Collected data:
◆ ◆ ◆ ◆ ◆

-- ==== Sys2Proof/Machine/Attention.lean ====
section
/-! DEFINITION. ATTN and the key-value cache (R185 to R212): the descriptor, the pools, append with claims, fork, release,
move and the attention arithmetic. -/

namespace Sys2Proof.Machine

/-! ### The descriptor (R188) -/

/-- Bits of the descriptor word at a byte offset. -/
def aF (d off hi lo : Nat) : Nat := bits d (8 * off + hi) (8 * off + lo)

def aLentab (d : Nat) : Nat := aF d 0 47 0
def aPtab (d : Nat) : Nat := aF d 8 47 0
def aMaxpg (d : Nat) : Nat := aF d 8 63 48
def aSeq0 (d : Nat) : Nat := aF d 0x10 15 0
def aNseq (d : Nat) : Nat := aF d 0x10 31 16
def aPooloff (d : Nat) : Nat := aF d 0x14 20 0
def aSl0 (d : Nat) : Nat := aF d 0x18 7 0
def aNsl (d : Nat) : Nat := aF d 0x18 15 8 + 1
def aLfmt (d : Nat) : Nat := aF d 0x18 19 16
def aLdim (d : Nat) : Nat := 64 * aF d 0x18 28 24
def aHeads (d : Nat) : Nat := aF d 0x1C 6 0 + 1
def aHdim (d : Nat) : Nat := if aF d 0x1C 7 7 = 0 then 64 else 128
def aMode (d : Nat) : Nat := aF d 0x1C 9 8
def aOfmt (d : Nat) : Nat := aF d 0x1C 13 10
def aOshift (d : Nat) : Int := toSigned 6 (aF d 0x1C 19 14)
def aSpill (d : Nat) : Nat := aF d 0x20 47 0
def aMask (d : Nat) : Nat := aF d 0x28 47 0
def aQ (d : Nat) : Nat := aF d 0x30 31 0
def aOut (d : Nat) : Nat := aF d 0x34 31 0
def aWuk (d : Nat) : Nat := aF d 0x38 31 0
def aWuv (d : Nat) : Nat := aF d 0x3C 31 0
def aNewlat (d : Nat) : Nat := aF d 0x40 31 0
def aStat (d : Nat) : Nat := aF d 0x44 31 0
def aScale (d : Nat) : Nat := aF d 0x48 31 0
def aSA (d : Nat) : Nat := aF d 0x4C 3 0
def aSB (d : Nat) : Nat := aF d 0x4C 7 4
def aTag0 (d : Nat) : Nat := aF d 0x4C 12 8
def aAcch (d : Nat) : Nat := aF d 0x4C 13 13
def aVhalf (d : Nat) : Nat := aF d 0x4C 14 14
def aMoves (d : Nat) : Nat := aF d 0x50 20 0
def aNmove (d : Nat) : Nat := aF d 0x54 15 0
def aFsrc (d : Nat) : Nat := aF d 0x58 15 0
def aFlen (d : Nat) : Nat := aF d 0x5C 31 0

/-- Bytes of a latent and of a page. -/
def aTB (d : Nat) : Nat := aLdim d * (fmtNibs (aLfmt d) / 2)
def aPB (d : Nat) : Nat := 64 * aTB d

/-- The operation appends, and the operation attends. -/
def opAppends (o : Nat) : Bool := o == 1 || o == 2
def opAttends (o : Nat) : Bool := o == 0 || o == 2

/-- The legal values of R188, of the fields the operation uses. -/
def attnOk (o d : Nat) : Bool :=
  decide (aPtab d % 4 = 0 ∧ 1 ≤ aMaxpg d ∧ aMaxpg d ≤ 4096 ∧ aPooloff d % 64 = 0 ∧ aSl0 d + aNsl d ≤ 256 ∧
    2 ≤ aLfmt d ∧ aLfmt d ≤ 4 ∧ 4 ≤ aF d 0x18 28 24 ∧ aF d 0x18 28 24 ≤ 16 ∧ aStat d % 64 = 0 ∧ aTag0 d ≤ 24 ∧
    bits d 1023 (8 * 0x60) = 0) &&
  (o == 5 || decide (aLentab d % 16 = 0 ∧ aSeq0 d ≤ 4095 ∧ 1 ≤ aNseq d ∧ aNseq d ≤ 4096 ∧ aSeq0 d + aNseq d ≤ 4096)) &&
  (!(opAttends o) || decide (aMode d ≠ 3 ∧ 2 ≤ aOfmt d ∧ aOfmt d ≤ 5 ∧ -8 ≤ aOshift d ∧ aQ d % 64 = 0 ∧ aOut d % 64 = 0 ∧
    aWuk d % 64 = 0 ∧ aWuv d % 64 = 0 ∧ bits (aScale d) 30 23 ≠ 255 ∧ (aMode d = 2 → aMask d % 64 = 0))) &&
  (!(opAppends o) || decide (aNewlat d % 64 = 0)) &&
  (!(opAttends o || o == 5) || decide (aSA d ≤ 11 ∧ aSB d ≤ 11 ∧ aSA d ≠ aSB d ∧ aSpill d % 64 = 0)) &&
  (o != 5 || decide (aMoves d % 8 = 0 ∧ aNmove d ≤ 4096)) &&
  (o != 3 || decide (aFsrc d ≤ 4095 ∧ 1 ≤ aFlen d ∧ aFlen d ≤ aMaxpg d * 64))
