/-- CYCLE_TIMER_TRIGGER (R281, R296, R299): channels on the timer see the trigger, encoder ports start their reads. -/
def execCycleTimerTrigger (k : Fin 8) (s : State) : Out :=
  let c := s.stamp
  if s.on (CTL_CYC_CFG_EN k) ∧ s.cycNext k ≤ s.timeAt (s.rd (CTL_CYC_CFG_TS k)) c then
    let s1 := s.cycSkip k (s.cycNext k + s.rd (CTL_CYC_PERIOD_PERIOD k)) c
    let s2 := (List.range 64).foldl (fun a h =>
      if a.chOn h && a.rd (CTL_CH_CFG_TRIG h) == k.val then a.setChan h { a.chan h with trig := some c } else a) s1
    .next ((List.range 8).foldl (fun a n =>
      if a.on (CTL_ENC_CFG_EN n) && a.rd (CTL_ENC_CFG_TRIG n) == k.val then a.setEnc n { a.enc n with due := true } else a) s2)
  else .next s

/-- CHANNEL_TRIGGER (R282, R307). -/
def execChannelTrigger (h : Fin 64) (s : State) : Out :=
  let c := s.chan h
  match c.trig with
  | none => .next s
  | some tick =>
    let s0 := s.setChan h { c with trig := none, div := (c.div + 1) % (s.rd (CTL_CH_NOTE_TDIV h) + 1) }
    if ¬ s.chOn h ∨ c.div < s.rd (CTL_CH_NOTE_TDIV h) then .next s0
    else
      let early := match c.acc with
        | some a => decide ((tick + 2 ^ 64 - a) % 2 ^ 64 < 5000)
        | none => false
      if early then
        let s1 := (s0.bump (CTL_CH_CNT_OVERRUN h)).ctlEvent CTL_EVENT_OVERRUN
        .next (if s1.on (CTL_CH_CFG_OVR_ACT h) then s1.tripCh h tcOverrun else s1)
      else
        let fault := s.fbFault h
        let fb := if fault then c.fb else s.fbRaw (s.rd (CTL_CH_SRC_FBSRC h)) (s.rd (CTL_CH_SRC_FBIDX h))
        let c1 : ChanSt := { s0.chan h with acc := some tick, fb := fb }
        let s1 := s0.setChan h c1
        match s.chState h with
        | 2 =>
          let q : CtlReq := ⟨tick, s.timeAt (s.rd (CTL_CH_TRAJ_TS h)) tick, fb, s.spRaw h⟩
          let s2 := s1.setChan h { c1 with req := some q }
          if fault then
            let s3 := (s2.wr (CTL_CH_STATUS_FBFLAG h) 1).ctlEvent CTL_EVENT_FBF
            .next (if s3.on (CTL_CH_CFG_FBF_ACT h) then s3.tripCh h tcFbf else s3)
          else .next s2
        | 3 =>
          let s2 := s1.setChan h { c1 with refresh := true }
          if c.action = 1 then
            let st := c.param 31
            let u := c.law.uPrev - clampInt (-st) st c.law.uPrev
            .next ((((s2.setChan h { s2.chan h with law := { c.law with uPrev := u } }).wr (CTL_CH_OUT_VALUE h)
              (ofSigned 32 u))).loadShadow h u)
          else .next s2
        | _ => .next (s1.setChan h { c1 with refresh := true })

/-! ### Law units (R283, R284) -/

/-- The law units of a channel. -/
def State.unitsOf (s : State) (h : Nat) : List Nat :=
  let u := s.rd (CTL_CH_CFG_LU h)
  if chPriv h then [2 * (u % 2), 2 * (u % 2) + 1] else [u]

/-- BOUND of each law unit (R284). -/
def State.luBounds (s : State) : State :=
  (List.range 4).foldl (fun a u =>
    a.wr (CTL_LU_STAT_BOUND u) ((List.range 64).filter fun h => a.chOn h && (a.unitsOf h).contains u).length) s

/-- A law unit may start: 8 CLK_CTL cycles have passed since its last start. -/
def State.unitFree (s : State) (u : Nat) : Bool :=
  match mget (fun _ => none) s.ctl.lu u with
  | some c => s.passed c (ctlCycles 8)
  | none => true

/-- The request a unit serves next: privileged first, then by TICK, then by channel. -/
def State.pickReq (s : State) (u : Nat) : Option (Nat × CtlReq) :=
  let l := (List.range 64).filterMap fun h => match (s.chan h).req with
    | some r => if (s.unitsOf h).contains u then some (h, r) else none
    | none => none
  l.foldl (fun b x => match b with
    | none => some x
    | some y =>
      let key (z : Nat × CtlReq) : Nat := (if chPriv z.1 then 0 else 2 ^ 64) + z.2.tick
      if key x < key y then some x else some y) none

◆ ◆ ◆ ◆ ◆

# PROBLEM:
Could you copy every line in the records that holds "cycNext"?

# TASK SOLUTION:
  if s.on (CTL_CYC_CFG_EN k) ∧ s.cycNext k ≤ s.timeAt (s.rd (CTL_CYC_CFG_TS k)) c then
    let s1 := s.cycSkip k (s.cycNext k + s.rd (CTL_CYC_PERIOD_PERIOD k)) c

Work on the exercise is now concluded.